• [THE DATA]:
____________________
/-- What a window of an activity reads of a block: the activity its codewords belong to, the member, and the codewords. Codewords to
be read again (R346) are read in any window; what they give goes to HLT only. -/
def State.readFor (s : State) (h act p : Nat) : Option (Nat × Option (Nat × Nat) × List Nat) :=
  let all := List.range 16
  let again := (s.hlt.rereads.filter fun r => r.1 == p).map Prod.snd
  let other := if again.isEmpty then none else some (5, s.memberAt p, again)
  if !blockExists p then none
  else if act == 2 || act == 8 then some (act, none, all)
  else if act == 5 then if s.patrolWants p then some (5, s.memberAt p, all) else other
  else if act == 7 then
    if s.verifies h p then some (7, (s.writeAt p).map (fun x => (x.1.num, x.2.idx)), all) else other
  else
    match (s.mayRead h act).findSome? fun r => (r.mems.find? fun m => s.locate m.1 m.2 == p).map fun m => (m, r.cws) with
    | some m => some (act, some m.1, m.2)
    | none => other

/-- The requests of a head that a window has begun. -/
def beginReads (h act : Nat) (l : List (Nat × Nat)) (s : State) : State :=
  ((s.mayRead h act).filter fun r => r.mems.any l.contains).foldl (fun s r => beginRead h r s) s

/-- A read window comes due: at the start of a gap field it opens with those of its blocks that it may read and that lie whole in it,
on spots of the head, unless those straddle a band boundary (R261); where there are none, the head is brought to the first of them and the window moves (R64, R65, R260). -/
def openRead (e : Ev) (act : Nat) (blocks : List Nat) (s : State) : State :=
  let h := e.owner
  let ask := blocks.eraseDups.filterMap fun p => (s.readFor h act p).map fun r => (p, r)
  let layer := s.headLayer h
  let got := ask.filterMap fun x =>
    if pbaLayer x.1 == layer then ((s.meet h s.readLead e.len x.1).filter fun m => m.spot < (s.headCfg h).spots).map fun m => (m, x.2)
    else none
  if !s.gapTick h || s.straddles h then putBack e s
  else if got.isEmpty && !ask.isEmpty then
    let p := (ask.headD (0, 0, none, [])).1
    let spot := trackNo p (frameStart p 0) % 6
    putBack e (wantPlace h act (pbaLayer p) (s.baseFor h (if spot < (s.headCfg h).spots then spot else 0) p) s)
  else
    let blks := got.map fun g => { g.1.blk with mem := g.2.2.1 }
    let group := s.get (SRV_HTRK_GTRK h) % 6 == 0
    let s := s.setCwd fun c => { c with expect := c.expect ++ got.map fun g =>
      { pba := g.1.blk.pba, act := g.2.1, mem := g.2.2.1, head := h, spot := g.1.spot, start := g.1.blk.start, group, left := g.2.2.2 } }
    let s := beginReads h act (blks.filterMap WBlk.mem) s
    let p := (blks.map WBlk.pba).headD (pba layer (s.headBand h) 0 0 false)
    calInBand h layer (pbaBand p) (startReading h { s with wins := s.wins ++ [({
      cls := .readWin, head := h, start := s.now, stop := (s.now + e.len) % au48, layer, band := pbaBand p, act, blks } : Win)] })

/-- A read window closes: the blocks that it has begun are read, up to the close; the others stay asked for. -/
def closeRead (w : Win) (s : State) : State :=
  let begun := fun (e : Expect) => passed w.stop e.start && e.start != w.stop
  let mine := s.cwd.expect.filter fun e => e.head == w.head && e.cut.isNone
  let s := s.setCwd fun c => { c with expect := (c.expect.filter fun e => e.head != w.head || e.cut.isSome || begun e).map fun e =>
    if e.head == w.head && e.cut.isNone then { e with cut := some w.stop } else e }
  let s := (mine.filter begun).foldl (fun s e => match e.mem with
    | some m => readDone w.head w.act m s
    | none => s) s
  let rel := fun (t : Nat) => (t + au48 - w.start) % au48
  let s := s.when (w.act == 5) (patrolled ((w.blks.filter fun b => rel b.stop ≤ rel w.stop).map WBlk.pba))
  stopReading w.head s

/-! ### Write windows (R211, R289 to R292, R294, R295, R299) -/

/-- A run is due before the window (R297). -/
def State.opcDue (s : State) (h layer band : Nat) (l : List Nat) : Bool :=
  let x := opcIdx layer band
  !s.flag (WRS_OPC_VALID h x) || s.get (WRS_OPC_TBAND h x) != s.thm.pkBand.getD h 0
    || ((l.any fun p => s.triesAt p == 2)
      && !((s.wh h).opcAt.any fun a => a.1 == layer && a.2.1 == band && !passed s.now (a.2.2 + 16 * au24)))

/-- A write span lasts at most this long (R290). -/
def spanMax : Nat := 16437248

/-- The blocks that a pass writes of those asked for (R289, R290): those that lie whole in the window, on the tracks under the write
spots, in one span. -/
def State.passBlocks (s : State) (h len : Nat) (ask : List Nat) : List Meet :=
  let spots := s.modeSpots h
  let l := (ask.filterMap (s.meet h 0 len)).filter fun m => spots.contains m.spot
  let far := fun (t : Nat) => (t + au48 - s.now) % au48
  let first := l.foldl (fun x m => min x (far m.blk.start)) au48
  l.filter fun m => far m.blk.stop ≤ first + spanMax

/-- CWD reads the codewords of members of open stripes to encode them. One that cannot be read counts as failed at its index and is rebuilt from
the others; beyond the parity at an index the stripe is voided, and its commands complete with Internal Error (Table 16.2). -/
def encodeReads (os : List BlockRead) (mems : List (Nat × Nat)) (s : State) : State :=
  mems.zipIdx.foldl (fun s p =>
    let r := (List.range 16).foldl (fun (r : List Nat × State) c =>
      let y := memLoad srcCWD (s.asmAddr p.1.1 p.1.2 c / 64) (os.getD (16 * p.2 + c) {}) .clean r.2
      (if y.1 then r.1 else r.1 ++ [c], y.2)) ([], s)
    let s := setStripe p.1.1 (fun t => { t with fails := t.fails ++ r.1.map fun c => (p.1.2, c) }) r.2
    match s.stripeOf p.1.1 with
    | none => s
    | some t =>
      if (List.range 16).all (fun c => (t.fails.filter fun f => f.2 == c).eraseDups.length ≤ s.volParity) then s
      else
        completeAll (fun c => c.qid != 0 && (t.units.flatMap GUnit.cmds).contains c.seq && [1, 8, 0x7D].contains c.op) scInternal 0
          (setStripe t.num (fun t => { t with voiding := true }) s)) s

/-- A write window comes due (R288 to R292, R296, R337, R340): blocks that must not be written fail; the lowest unwritten track must lie
under the lower write spot, else the head is brought there and the window moves; then a due OPC run, the levels and the DELTA entries come
first, and the window moves; else it opens. -/
def openWrite (e : Ev) (act : Nat) (blocks : List Nat) (os : List BlockRead) (s : State) : State :=
  let h := e.owner
  let ask := blocks.eraseDups.filter fun p => writableBlock p && s.wantsWrite p
  let bad := fun p => s.writeRefused p
    || (!s.flag (WRS_OPC_VALID h (opcIdx (pbaLayer p) (pbaBand p))) && (s.wh h).opcBad.contains (pbaLayer p, pbaBand p))
  let s := (ask.filter bad).foldl (fun s p => failBlock h p s) s
  let ask := ask.filter fun p => !bad p && s.wantsWrite p
  let p0 := ask.headD 0
  let layer := pbaLayer p0
  let band := pbaBand p0
  let ask := ask.filter fun p => pbaLayer p == layer && pbaBand p == band && pbaAttic p == pbaAttic p0
  let low := ask.foldl (fun t p => min t (pbaTrack p)) 6
  let spot := (s.modeSpots h).headD 0
  let pass := if s.headLayer h == layer then s.passBlocks h e.len ask else []
  if ask.isEmpty then s
  else if (s.wh h).spans.any Span.back then putBack e s
  else if !(pass.any fun m => m.spot == spot && pbaTrack m.blk.pba == low) then
    let p := (ask.find? fun p => pbaTrack p == low).getD p0
    putBack e (wantPlace h act layer (s.baseFor h spot p) s)
  else
    let blks := pass.map fun m => { m.blk with mem := (s.writeAt m.blk.pba).map fun x => (x.1.num, x.2.idx) }
    let own := blks.map WBlk.pba
    let want := s.levelsWanting h layer band
    if s.opcDue h layer band own then putBack e (requestOpc h layer band s)
    else if !want.isEmpty then
      putBack e ((if s.flag (WRS_HSTAT_LVLPEND h) then s else sendLevels h want s).put
        (WRS_HSTAT_LVLPEND h) 1)
    else if !(s.deltas own).isEmpty then putBack e (askDeltas (s.deltas own) s)
    else
      let s := encodeReads os (blks.filterMap WBlk.mem) s
      let blks := blks.filter fun b => s.wantsWrite b.pba
      if blks.isEmpty then s else
      let own := blks.map WBlk.pba
      let s := own.foldl (fun s p => wearOne p s) s
      let far := fun (t : Nat) => (t + au48 - s.now) % au48
      let stop := blks.foldl (fun x b => if far x < far b.stop then b.stop else x) s.now
      let s := calInBand h layer band
        { s with wins := s.wins ++ [({ cls := .writeWin, head := h, start := s.now, stop, layer, band, act, blks, verify := (s.modeCfg s.mode).verify } : Win)] }
      let s := s.setWh h fun x => { x with
        line := ((s.writeSpots h ++ [6, 6]).take 2).map fun k => if pass.any fun m => m.spot == k then 2 else 0
        delay := [7, 8].map fun i => (min (s.get (OPU_ROM_WORD h i) - 1000) 4000) / 2 }
      (s.addSat (WRS_HSTAT_CLAMP h) (s.peakClamps h layer band)).puts [(WRS_HSTAT_LVLPEND h, 0),
        (WRS_HSTAT_WRITING h, 1), (WRS_HSTAT_TBAND h, s.thm.pkBand.getD h 0), (WRS_HSTAT_GROUP h, layerGroup layer)]

/-- A calibration window comes due. The head is brought to the OPC blocks of a run that waits, else to the layer and band that CAL works
on, and the window moves; where it is there, the window opens (R297, R368, R369). A window of one lane leaves the head where it is. -/
def openCal (e : Ev) (s : State) : State :=
  let h := e.owner
  let opened := { s.setTr h fun t => { t with calSum := 0 } with wins := s.wins ++ [({
    cls := .calWin, head := h, start := s.now, stop := (s.now + e.len) % au48, layer := s.headLayer h, band := s.headBand h
    act := 2, lane := e.lane } : Win)] }
  if e.lane.isSome then { s with wins := opened.wins }
  else
    match (s.wh h).opc, s.calTarget h with
    | some (l, b, _), _ =>
      if s.opcAhead h l b e.len then opened
      else
        let spot := (s.writeSpots h).headD 0
        putBack e (wantPlace h 2 l (s.baseFor h spot (s.opcBlock l b ((s.spotTracks h).headD 0))) s)
    | none, some (l, b) =>
      let there := s.headLayer h == l && b.all fun b => s.headBand h == b
      if !there then putBack e (wantPlace h 2 l ((b.map bandTrack).getD (s.get (SRV_HTRK_GTRK h))) s)
      else if (s.headCfg h).wspots != 0 && s.cal.reqs.any (fun r => r.head == h && r.kind != 0)
          && (s.fullLeft h l).contains (6, b.getD 0, 0) then requestOpc h l (b.getD 0) opened
      else opened
    | none, none => opened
____________________
• [EXERCISE AIM]:
Look above for the line with "putBack e (wantPlace h act (pbaLayer" and the line with "cls := .readWin, head", and reproduce exactly those two lines plus every line between, nothing more.

• [REPLY]:
    putBack e (wantPlace h act (pbaLayer p) (s.baseFor h (if spot < (s.headCfg h).spots then spot else 0) p) s)
  else
    let blks := got.map fun g => { g.1.blk with mem := g.2.2.1 }
    let group := s.get (SRV_HTRK_GTRK h) % 6 == 0
    let s := s.setCwd fun c => { c with expect := c.expect ++ got.map fun g =>
      { pba := g.1.blk.pba, act := g.2.1, mem := g.2.2.1, head := h, spot := g.1.spot, start := g.1.blk.start, group, left := g.2.2.2 } }
    let s := beginReads h act (blks.filterMap WBlk.mem) s
    let p := (blks.map WBlk.pba).headD (pba layer (s.headBand h) 0 0 false)
    calInBand h layer (pbaBand p) (startReading h { s with wins := s.wins ++ [({
      cls := .readWin, head := h, start := s.now, stop := (s.now + e.len) % au48, layer, band := pbaBand p, act, blks } : Win)] })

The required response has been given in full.